Is
a U.S. Default Inevitable?
by
Patrick
J. Buchanan
Recently
by Patrick J. Buchanan: Say
Goodbye to Los Angeles
As President
Bush prepared to invade Iraq in September 2002, the head of his
economic policy council, Lawrence Lindsey publicly estimated such
a war could cost $100 billion to $200 billion.
Lindsey had
committed candor, and the stunned Bushites came down on him with
both feet.
"Baloney,"
said Donald Rumsfeld. The likely cost would be $60 billion, said
Mitch Daniels of the Office of Management and Budget. We can finance
the war with Iraqi oil, said Paul Wolfowitz.
By year's end,
Lindsey was gone, back, in Ronald Reagan's phrase, "testing the
magic of the marketplace."
And the cost
of the Iraq War? It has passed $1 trillion.
So Lindsey
is worth listening to. And he is now saying that the Obamaites may
be wildly underestimating the deficits America is going to run in
this decade. Here is why.
The average
rate of interest the Fed has had to pay to borrow for the last two
decades has been 5.7 percent.
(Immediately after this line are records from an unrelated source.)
theorem State.linkEnded_faults (s : State) (st : Idx) (b : Bool) : FaultsTaken st [] false s (s.linkEnded st b) := by
  have down : FaultsTaken st [] false s (s.updLink st fun _ => { carrier := false, sending := none, waiting := s.framesAfterLoss st b }) :=
    .of_units st rfl rfl id
  have faulted : FaultsTaken st [] false s (s.linkFaulted st b) :=
    (down.trans (State.faultInFlight_faults _ st)).trans (l := []) (b := false) (.of_units st rfl rfl id)
  exact (faulted.trans (State.closeAbortSet_faults _ st)).trans (l := []) (b := false)
    (.of_units st (by simp [State.linkEnded]) (by simp [State.linkEnded]) (by simp [State.linkEnded]))

theorem State.linkEnded_stopReq (s : State) (st : Idx) (b : Bool) : (s.linkEnded st b).stopReq = s.stopReq := by
  have folded : ∀ t : State, (t.faultInFlight st).stopReq = t.stopReq := fun t => foldl_same State.stopReq _ (fun s e => by simp) _ t
  have set : ∀ t : State, (t.closeAbortSet st).stopReq = t.stopReq := fun t => by rw [(Orders.close_set_spec t st).2.2.2.2.2.2.2.2]
  simp [State.linkEnded, State.linkFaulted, folded, set]

theorem State.loseStationLink_ends (carrier : (s.links.get st).carrier = true) (b : Bool) :
    EndsHard st (.linkDown, none, none) (statusIn st (s.seqr.get st).abortSet .missed ∘ statusIn st (s.seqr.get st).unnamed .faulted)
      (fun c => s.feedsOf st c (s.seqr.get st).unnamed + s.feedsOf st c (s.seqr.get st).abortSet) s (s.loseStationLink st b) := by
  have trips := (s.loseStationLink_within st b).trips
  rw [State.loseStationLink_up carrier] at trips ⊢
  have ended := s.linkEnded_faults st b
  refine ⟨(s.linkEnded_closedAt st b).raised rfl, ⟨ended.trans (State.raise_hard_faults _ (ev := linkDown st) rfl rfl), trips⟩, fun steady => ?_⟩
  rw [ended.raise_stopReq rfl steady]
  exact s.linkEnded_stopReq st b

end

end Sys2Proof.Machine

end

section
/-! CLAIM. Aborts and link losses (O43; R79 to R84, R140). -/

namespace Sys2Proof.Machine

/-! ### The abort report as a whole (R81) -/

theorem abortStatus_faulted_iff {d : Decision} {found : AbortFound} : abortStatus d found = .faulted ↔ found = .contactMade ∧ d = .lift := by
  cases found <;> cases d <;> simp [abortStatus]

theorem TrackRecord.abortedAs_eq (x : TrackRecord) (st : Idx) (d : Decision) (found : AbortFound) (advanced : Four Nat) :
    x.abortedAs st d found advanced = x.updStation st fun f =>
      { f with status := if found = .notMade then .missed else if d = .lift then .faulted else .done,
               report := some { outcome := if found = .notMade then .noContact else .contact, e := none, advanced := advanced } } := by
  cases found <;> cases d <;> rfl

theorem foundOutcome_eq (found : AbortFound) : foundOutcome found = if found = .contactMade then .contactMade else .notMade := by
  cases found <;> rfl
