-- ==== Sys2Proof/Syntax.lean ====
section
/-! DEFINITION. The commands of the block: one constructor of `Instr` for each row of the opcode table,
with what comes from outside the device as its operands.  A command row also carries how its descriptor
came in (`Cmd`); data that the device reads from host memory stands in the operands (log 5). -/

namespace Sys2Proof

/-- A host port, H0 or H1 (R431). -/
abbrev HostNo := Fin 2

/-- A master (R469): 0 H0, 1 H1, 2 management, 3 quoin. -/
abbrev Master := Fin 4

/-- A device subport number (R34). -/
abbrev SubNo := Fin 384

/-- A device lane number (R33). -/
abbrev LaneNo := Fin 768

/-- A slice S0 to S16. -/
abbrev SliceNo := Fin 17

/-- A pier. -/
abbrev PierNo := Fin 4

/-- Where a command descriptor comes from (R447). -/
inductive Source where
  | cmdRing (host : HostNo) (ring : Fin 64)
  | mailbox
  | relay
  deriving DecidableEq, Repr

/-- The descriptor fields that every command carries besides its operands (R445, R446), and whether
reading its payload and writing its result block succeed in host memory (R450). -/
structure Cmd where
  src : Source
  cpl : BitVec 8 := 0
  seq : BitVec 32 := 0
  fence : Bool := false
  quiet : Bool := false
  inst : BitVec 16 := 0
  result : BitVec 64 := 0
  payloadOk : Bool := true
  resultOk : Bool := true
  deriving DecidableEq, Repr

/-- The straps of R630. -/
structure Straps where
  bootSrc : BitVec 2 := 0
  hostMode : BitVec 2 := 0
  stackId : BitVec 2 := 0
  quoin : Bool := false
  ownPrio : BitVec 2 := 0
  learnMode : BitVec 1 := 0
  portProfile : BitVec 3 := 0
  refclkSel : BitVec 1 := 0
  deriving DecidableEq, Repr

/-- The kinds of block that sleep and wake (R517), numbered in the order of that table. -/
inductive BlockKind where
  | lane | port | slice | course | channel | cluster | engine
  deriving DecidableEq, Repr

/-- A received shed handshake message (R56), REQ, ACK, NAK, READY or HELLO by its row. -/
structure ShedMsg where
  src : Bytes := []
  seq : BitVec 16 := 0
  width : BitVec 8 := 0
  target : BitVec 8 := 0
  healthy : BitVec 8 := 0
  floor : BitVec 8 := 0
  reason : BitVec 8 := 0
  delay : BitVec 8 := 0
  deriving DecidableEq, Repr

/-- How a read of protected memory ends (R157, R177). -/
inductive ReadOutcome where
  | clean
  | corrected
  | uncorrectable
  deriving DecidableEq, Repr

/-- A chain of R454: a ring of a host port by its page, or a DMA channel. -/
inductive ChainNo where
  | ring (host : HostNo) (page : Fin 184)
  | dma (ch : Fin 32)
  deriving DecidableEq, Repr

/-- The units that the boot self-test checks (R634). -/
inductive TestUnit where
  | slice (n : SliceNo)
  | engine (n : Fin 136)
  | cluster (n : Fin 17)
  | course (pier : PierNo) (n : Fin 7)
  deriving DecidableEq, Repr

/-- A source of tasks (R322, R329): the lane of a slice's setup queue toward a cluster, the open fold of a slot, an
internal queue, or an accepted command with the task descriptor that the command processor makes of it. -/
inductive TaskSrc where
  | lane (slice : SliceNo) (cluster : Fin 16)
  | fold (slot : Nat)
  | internal (queue : Fin 16)
  | mgmt (aseq : BitVec 32) (desc : Bytes)
  deriving DecidableEq, Repr

/-- An image location (R478, R592): space and address, what host memory holds from there, whether its read succeeds
unpoisoned, and how a read of LPDDR6 or staging SRAM ends.  The length follows from the header (log 45). -/
structure ImageLoc where
  space : BitVec 8
  addr : BitVec 64
  host : Bytes := []
  hostOk : Bool := true
  outcome : ReadOutcome := .clean
  deriving DecidableEq, Repr

/-- An entry of the index of tier A or, with `dir`, of the directory of tier B, by 8 × bucket + entry (R172, R191). -/
structure FlowEntry where
  key : Nat
  dir : Bool := false
  deriving DecidableEq, Repr

/-- A read of a cold slot, and how it ends (R157, R252). -/
structure ColdRead where
  cold : Nat
  outcome : ReadOutcome := .clean
  deriving DecidableEq, Repr

/-- The thread whose load completes, and whether the SECDED code of data memory corrected an error (R299, R306). -/
structure LoadEnd where
  thread : Fin 8
  corrected : Bool := false
  deriving DecidableEq, Repr

/-- The locator that a release names, and how the read of the cell's header ends (R359, R368). -/
structure CellName where
  loc : BitVec 64
  header : ReadOutcome := .clean
  deriving DecidableEq, Repr

/-- A link that goes down; `far` says that the far end has lost a lane (R69, R76). -/
structure LinkLoss where
  sub : SubNo
  far : Bool := false
  deriving DecidableEq, Repr
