/-- An event counted within the last 64 cycles: the counter, the cycle, what it added, and whether a sample has already
left it out (R609). -/
structure LateCount where
  key : Nat
  at_ : Nat
  n : Nat
  skipped : Bool
  deriving DecidableEq, Repr

/-- The fixed counters of R610 (key: kind, instance, index), their WRAP bits, the peak depth of each queue, the events that
a sample may leave out, and the last cycle, plus 1, in which a gauge changed (R609). -/
structure CtrSt where
  vals : Store Nat := []
  wrap : Store Bool := []
  peak : Store Nat := []
  recent : List LateCount := []
  touched : Store Nat := []
  deriving DecidableEq, Repr

/-- One performance counter (R614, R616). -/
structure Pmc where
  value : Nat := 0
  wrap : Bool := false
  running : Bool := false
  startAt : Option Nat := none
  deriving DecidableEq, Repr

/-- The states of a domain servo (R409). -/
inductive DomState where | acquire | locking | locked | holdover
  deriving DecidableEq, Repr

/-- A domain clock and its servo (R405, R409, R410): time in 2^-32 ns, rate in steps of R405, integ
and the last offset in 2^-16 ns. -/
structure Domain where
  t : Int := 0
  rate : Int := 0
  st : DomState := .acquire
  integ : Int := 0
  below : Nat := 0
  above : Nat := 0
  last : Int := 0
  deriving DecidableEq, Repr

/-- The pattern of a time-pulse output (R422): role true is the alternate; mode 0 off, 1 once,
2 periodic; times in ns. -/
structure PulsePattern where
  alternate : Bool := false
  mode : Nat := 0
  start : Nat := 0
  period : Nat := 0
  width : Nat := 0
  polarity : Bool := false
  deriving DecidableEq, Repr

/-- A time-pulse output: pattern in force, patterns that wait, each with the time of its first edge, the oldest first, and
the level driven (R422, R423). -/
structure Pulse where
  pat : PulsePattern := {}
  next : List (PulsePattern × Nat) := []
  level : Bool := false
  deriving DecidableEq, Repr

/-- A capture input (R424): edges 0 rising, 1 falling, 2 both (log 19); the cycle of the last edge. -/
structure Capture where
  enabled : Bool := false
  edges : Nat := 0
  alternate : Bool := false
  count : Nat := 0
  lastAt : Option Nat := none
  deriving DecidableEq, Repr

/-- Network time (R404-R426): domains, the residual in 2^-16 ns with the fraction carried by the slew,
pulse outputs, PPS level and capture inputs. -/
structure TimeSt where
  dom0 : Domain := {}
  dom1 : Domain := {}
  resid : Int := 0
  slewCarry : Nat := 0
  pulses : Store Pulse := []
  pps : Bool := false
  caps : Store Capture := []
  deriving DecidableEq, Repr

/-- The low-power method of a subport (R55). -/
inductive LpMethod where | none | shed | eee
  deriving DecidableEq, Repr

/-- A received PAUSE or PFC on its way to its effect point (R47): time in quanta for each priority it
names; priority 8 stands for PAUSE. -/
abbrev PauseMsg := List (Nat × Nat)

/-- A shed REQ that waits for its answer (R62, R63). -/
structure ShedReq where
  seq : Nat
  target : Nat
  tries : Nat
  deriving DecidableEq, Repr

/-- Low-power idle of the transmitter (R67). -/
inductive Lpi where | active | idle | waking
  deriving DecidableEq, Repr

/-- One subport (R44-R77).  Times are cycles of the shared core clock; `lastLoad` is the load of the last
window in hundredths of a percent, `winBytes` the bytes sent in the present one; `reduced` is the width
that failed lanes leave, 0 for none; `recovery` is the lane under trial, `recUp` says that its link is
up, `recLanes` are the lanes in use after a recovery; `forced` is the width of SHED_CTRL for the next link-up. -/
structure Sub where
  adminDown : Bool := false
  up : Bool := false
  width : Nat := 0
  method : LpMethod := .none
  answering : Option Bool := Option.none
  helloTries : Nat := 0
  shedOff : Bool := false
  shedSuspended : Bool := false
  nextSeq : Nat := 0
  req : Option ShedReq := Option.none
  stepTo : Option Nat := Option.none
  stepSeq : Nat := 0
  stepFrom : Nat := 0
  switching : Bool := false
  readySent : Bool := false
  readyRcvd : Bool := false
  narrowWindows : Nat := 0
  lastLoad : Nat := 0
  winBytes : Nat := 0
  peerFloor : Nat := 1
  peerHealthy : Nat := 255
  reduced : Option Nat := Option.none
  recovery : Option Nat := Option.none
  recUp : Bool := false
  recLanes : List Nat := []
  forced : Option Nat := Option.none
  shedDropped : Nat := 0
  shedNow : Option Nat := Option.none
  shedOut : List Bytes := []
  pausing : List PauseMsg := []
  paused : Store (Option Nat) := []
  xoff : Nat := 0
  xoffSent : Nat := 0
  pauseDue : Nat := 0
  lpi : Lpi := .active
  hold : Option Nat := Option.none
  holdLeft : Option Nat := Option.none
  rxFrame : Option Nat := Option.none
  rxLate : Option (Nat × Nat × Bool) := Option.none
  deriving DecidableEq, Repr

/-- One lane (R75, R580); whether it is awake stands with its block at the wake joint. -/
structure Lane where
  failed : Bool := false
  overWindows : Nat := 0
  recal : Bool := false
  deriving DecidableEq, Repr

/-- The ports: subports by device subport number and lanes by device lane number (R33, R34), and the ports
on which BOND is in force (R532). -/
structure PortSt where
  bond : Store Bool := []
  sub : Store Sub := []
  lane : Store Lane := []
  serNow : Store (Option Nat) := []
  deriving DecidableEq, Repr

/-- Where a frame entered the device (R110, R361, R540, R545). -/
inductive Ingress where
  | subport (s : Nat)
  | inj (host ring : Nat)
  | engine (tag : Nat)
  | bond (subport : Nat)
  deriving DecidableEq, Repr

/-- Where a frame stands. -/
inductive Stage where
  /-- Its head waits in a head queue (R110). -/
  | head
  /-- Admitted to the parser and not yet given a verdict (R121). -/
  | slice
  /-- Parked for a tier-B fetch (R116). -/
  | tierB
  /-- Parked for a setup (R217). -/
  | setup
  /-- Parked on a record being inserted (R175). -/
  | pending
  /-- Its verdict has gone to the traffic manager (R134). -/
  | queued
  deriving DecidableEq, Repr
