/-- Subport queues that have got a copy end low-power idle, and a queue deeper than WAKE_DEPTH asks for the
full width (R59, R67). -/
def wakeSubs (s : State) (made : List CopyReq) : State :=
  made.foldl (fun s r =>
    if isSubQ r.queue then
      let sub := queueSub r.queue
      let s := startLpiExit s sub
      if shedField s sub 32 16 1 65535 < (queueAt s r.queue).depth then widenStep s sub else s
    else s) s

/-- The frame is enqueued (R366): the reference that `party` holds passes to the copies that are
admitted; without one the frame's cells are released. -/
def enqueueFrame (s : State) (fid party : Nat) (reqs : List CopyReq) : State :=
  match offerCopies s fid reqs with
  | (s, made) =>
    match frameAt s fid with
    | none => s
    | some f =>
      let s := setFrame s fid (some { f with stage := .queued, drefs := made.length })
      let s := assignCells s party 0 f made f.cells
      settleFrame (wakeSubs s made) fid

/-- Takes a copy out of its queue: depth and pool fall, and an empty queue leaves the round with deficit 0
(R374, R384). -/
def popCopy (s : State) (q : Nat) (c : Copy) : State :=
  let x := settleQueue s q
  let rest := x.copies.filter (fun d => d != c)
  let x := { x with
    copies := rest, depth := x.depth - c.cells
    deficit := if rest.isEmpty then 0 else x.deficit
    visited := if rest.isEmpty then false else x.visited
    credit := if rest.isEmpty then min x.credit 0 else x.credit }
  let s := touch (setQueue s q x) 6 q 17
  let s := s.withBuf { s.buf with pool := setAt 0 s.buf.pool c.pool (poolUsed s c.pool - c.cells) }
  if rest.isEmpty && isSubQ q then
    let sc : Sched := getAt {} s.buf.sched (queueSub q)
    s.withBuf { s.buf with sched := setAt {} s.buf.sched (queueSub q) { sc with
      round := sc.round.filter (· != q), next := sc.next.filter (· != q) } }
  else s

/-- A copy gives up its references: every cell it covers is released and DREFS falls (R366, R367). -/
def releaseCopy (s : State) (party : Nat) (c : Copy) : State :=
  match frameAt s c.fid with
  | some f =>
    let s := setFrame s c.fid (some { f with drefs := f.drefs - 1 })
    settleFrame (releaseCells s party (f.cells.take (coverage f c.trunc))) c.fid
  | none => s

/-- Flushes the copies of a queue, counting them (R72); how many. -/
def flushCopies (s : State) (q : Nat) : List Copy → State
  | [] => s
  | c :: cs =>
    let len := match frameAt s c.fid with
      | some f => copyLen f c.trunc
      | none => 0
    let s := countQ s q 12 len
    flushCopies (releaseCopy (popCopy s q c) 0xE0 c) q cs

/-- Flushes the egress queues of a subport (R72); how many frames. -/
def flushSub (s : State) (sub : Nat) : State × Nat :=
  (List.range 16).foldl (fun a k =>
    let q := sub * 16 + k
    let cs := (queueAt a.1 q).copies
    (flushCopies a.1 q cs, a.2 + cs.length)) (s, 0)

/-! Taking in a frame: descriptor and cells (R361, R364, R365). -/

/-- An allocation drop of a frame is counted, and the headroom overrun of one that meets XOFF (R365, R373). -/
def allocDrop (s : State) (f : Frame) : State :=
  let s := match frameIng f with
    | some (n, p) => if xoffFor s n p then count s 1 n 35 1 else s
    | none => s
  count s 7 f.tag 0 1

/-- The cells of a frame that its bytes have reached as it is taken in: of one still being received the first (log 14). -/
def cellsSoFar (f : Frame) : Nat := if f.whole then cellsFor (frameLen f) else 1

/-- A frame enters the buffer with its descriptor and cells, or is dropped and counted; its number. -/
def bufferFrame (s : State) (f : Frame) : State × Option Nat :=
  if descCount ≤ s.buf.descs then (count s 7 f.tag 1 1, none)
  else
    let fid := s.slices.nextFid
    match takeCells s f.tag (frameIng f) (cellsSoFar f) with
    | (s, cs, ok) =>
      let s := s.withSlices { s.slices with nextFid := fid + 1 }
      let s := s.withBuf { s.buf with descs := s.buf.descs + 1 }
      let s := setFrame s fid (some { f with cells := cs })
      if ok then (s, some fid) else (dropFrame (allocDrop s f) fid, none)

/-! The rest of a frame comes in (R365, R367, R374). -/

/-- The copies of a frame that wait in queues or are being sent. -/
def liveCopies (s : State) (fid : Nat) : List Copy :=
  s.buf.queues.flatMap (fun e => e.2.copies.filter (fun c => c.fid == fid)) ++
    s.buf.tx.filterMap (fun e => match e.2 with
      | some t => if t.copy.fid = fid then some t.copy else none
      | none => none)

/-- Cell i of a frame is allocated after the enqueue (R367): it takes a reference of every copy, less those of truncated
copies that release it at once. -/
def lateCell (s : State) (f : Frame) (cs : List Copy) (i c : Nat) : State :=
  if f.stage ≠ .queued then s
  else match cs.countP (fun x => x.trunc == 0 || decide (i < cellsFor x.trunc)) with
    | 0 => freeCell s c
    | n =>
      let h := cellAt s (f.cells.headD 0)
      setCell s c { cellAt s c with
        refs := n, holdEgress := h.holdEgress, holdEngine := h.holdEngine, holdHost := h.holdHost }

/-- The cells that come after the first i of a frame. -/
def lateCells (f : Frame) (copies : List Copy) : Nat → List Nat → State → State
  | _, [], s => s
  | i, c :: cs, s => lateCells f copies (i + 1) cs (lateCell s f copies i c)

/-- The later cells of a frame join depth and pool of a queue that holds copies of it, without a check (R374). -/
def growQueue (fid : Nat) (f : Frame) (s : State) (q : Nat) : State :=
  let x := queueAt s q
  let add := ((x.copies.filter (fun c => c.fid == fid)).map (fun c => coverage f c.trunc - c.cells)).foldl (· + ·) 0
  if add = 0 then s
  else
    let p := regFieldAt s f.epoch .queueCfg q 21 2
    let cs := x.copies.map (fun c => if c.fid = fid then { c with cells := coverage f c.trunc } else c)
    let s := setQueue (touch s 6 q 17) q { x with copies := cs, depth := x.depth + add }
    notePeak (s.withBuf { s.buf with pool := setAt 0 s.buf.pool p (poolUsed s p + add) }) q

/-- The cells of the rest of a frame are allocated as it comes in; whether all were. -/
def growFrame (s : State) (fid : Nat) : State × Bool :=
  match frameAt s fid with
  | none => (s, true)
  | some f =>
    let n := f.cells.length
    match takeCells s f.tag (frameIng f) (cellsFor (frameLen f) - n) with
    | (s, cs, ok) =>
      let g := { f with cells := f.cells ++ cs }
      let s := lateCells f (liveCopies s fid) n cs (setFrame s fid (some g))
      ((s.buf.queues.map (·.1)).foldl (growQueue fid g) s, ok)

end Sys2Proof.Machine
end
However, President Obama is projecting
the cost of money at only 2.5 percent.
A return to
the normal Fed rate would, by 2020, add $4.9 trillion to the cumulative
deficit, says Lindsey, more than twice the $2 trillion in savings
being discussed in Joe Biden's debt-ceiling deal.
Second, Obama
is estimating growth in 2012, 2013 and 2014 at 4, 4.5 and 4.1 percent.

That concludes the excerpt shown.